Sebagai tahap awal, Indonesia berencana mengirim 1.000 ton beras ke Malaysia. Dari jumlah tersebut, Sarawak diperkirakan memiliki kebutuhan yang jauh lebih besar, yakni hingga 200.000 ton.

Direktur Utama Perum Bulog, Ahmad Rizal Ramdhani, mengatakan realisasi ekspor masih bergantung pada permintaan pembeli di Malaysia serta proses perizinan dari pemerintah negara tujuan.

Menurut Ahmad, nota kesepahaman (MoU) antara Bulog dan pihak Malaysia belum serta-merta membuat pengiriman dalam jumlah besar bisa dilakukan. Masih terdapat sejumlah tahapan administratif yang harus diselesaikan.
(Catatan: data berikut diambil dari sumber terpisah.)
/-- Entering HELD (R63, R108, R130, R155, R156), by a frame of port C that the only armed entry matches: the entry counts its hit,
is disarmed and becomes the hold entry; HOLD_BEFORE keeps the frame in the register, HOLD_AFTER lets it be handled first (shown at
a frame that is missed and dropped). An arm in RUNNING, WAIT_SUPPLY, SUSPENDED or MANUAL and a chamber in WAIT_SUPPLY, a phase,
QUIET or SUSPENDED goes HELD with the state it leaves, its timers stopped with their remainders, its claim standing and its group
stopped; an OPEN window stalls, its quiet request dropped. Which of the four blocks takes the hold first, and so which zero frame
is placed first, is a free choice (assumption 6), and pages may be sent between them. Shown where no chamber acts on a dropped
quiet request: whether a chamber takes that before its hold or after is a free choice too. While HELD an operator command never
reaches its consumer: it is counted in HELD_DROPPED and changes nothing else; that a command given directly is counted like its
frame is the model's choice (assumption 8). That a page follows the zero frame of its act is the model's choice (assumption 46). -/
def Obligations.HoldStopsTheBlocks : Prop :=
  ∀ s : State,
    (∀ (a : ArmId) (args : List Byte), s.settled → s.watch.isHeld = true → args.length ≤ 7 →
      ∀ c ∈ [Instr.start a args, .pauseArm a, .continueArm a, .abortArm a, .manualEnter a, .manualExit a, .faultClear a,
             .packNow args, .discharged args, .chamberFaultClear args],
        exec c s = .next (s.setWatch { s.watch with heldDropped := min (s.watch.heldDropped + 1) 65535 })) ∧
    ∀ (f : Frame) (r : List Frame) (i : Nat) (e : WatchEntry) (miss : Nat) (register : Option HeldFrame) (arm : Arm → Arm)
      (chamber : Chamber → Chamber) (unit : WeighUnit → WeighUnit) (holdArm : ArmId → State → State)
      (holdChamber : ChamberId → State → State),
      s.agenda = [] → s.mgmt.noted = s.allPages → s.groupsFollowOwners → s.watch.isHeld = false →
      s.ports.fst.fifo = f :: r → s.watch.entries[i]? = some e → e.armed = true → (e.source = .portC ∨ e.source = .any) →
      f.id &&& e.mask = e.id &&& e.mask →
      (∀ (j : Nat) (d : WatchEntry), j ≠ i → s.watch.entries[j]? = some d → d.armed = false) →
      (e.kind = .holdBefore ∧ miss = s.ports.fst.counters.miss ∧ register = some (.received .portC f) ∨
        e.kind = .holdAfter ∧ winner s.routes .portC f = none ∧ s.cfg.miss.fst = .drop ∧
          miss = min (s.ports.fst.counters.miss + 1) 65535 ∧ register = s.watch.register) →
      (∀ a, (s.weighUnit a).isOpen = true → (s.weighUnit a).quiet = true) →
      ((∀ a, (s.weighUnit a).quiet = false) ∨
        ∀ c, (s.chamber c).state = .faulted ∨ (s.chamber c).state = .idle ∧ (s.chamber c).pending = false) →
      (∀ x, arm x =
        if x.state = .running ∨ x.state = .waitSupply ∨ x.state = .suspended ∨ x.state = .manual then
          { x.stoppedIn .held with prior := some x.state }
        else x) →
      (∀ x, chamber x =
        if x.state = .idle ∨ x.state = .held ∨ x.state = .faulted then x
        else { x with
          state := .held, prior := some x.state, phaseTimer := { x.phaseTimer with running := false },
          quietTimer := { x.quietTimer with running := false } }) →
      (∀ x, unit x =
        if x.isOpen = true then { x with window := [], isOpen := false, gapTimer := .stopped, quiet := false } else x) →
      (∀ a v, holdArm a v = (v.setArm a (arm (v.arm a))).stopped a.consumer) →
      (∀ c v, holdChamber c v = (v.setChamber c (chamber (v.chamber c))).stopped c.consumer) →
      ∃ t k acts, exec (.frameTaken .portC) s = .next t ∧
        acts.Perm [holdArm .armA, holdArm .armB, holdChamber .chamber0, holdChamber .chamber1] ∧
        State.AfterEach acts
          { s with
            ports := { s.ports with fst := { s.ports.fst with
              fifo := r, counters := { s.ports.fst.counters with miss } } },
            watch := { s.watch with
              entries := s.watch.entries.set i { e with hits := min (e.hits + 1) 65535, armed := false },
              isHeld := true, holdEntry := some i, register },
            weigh := { fst := unit s.weigh.fst, snd := unit s.weigh.snd },
            freeCount := k } t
"Kita menunggu permintaan. Jadi, kita tidak bisa mendorong maksimal, karena kita harus menunggu permintaan.Jadi enggak mungkin langsung 1.000, kapalnya enggak muat," kata Ahmad dikutip, Sabtu, 15 Agustus 2026.

Bulog Tunggu Permit Malaysia

Ahmad menjelaskan, Bulog masih menantikan kepastian izin atau permit dari pemerintah Malaysia, termasuk Kementerian Pertanian Malaysia dan Bernas yang menjalankan fungsi serupa dengan Bulog di Indonesia.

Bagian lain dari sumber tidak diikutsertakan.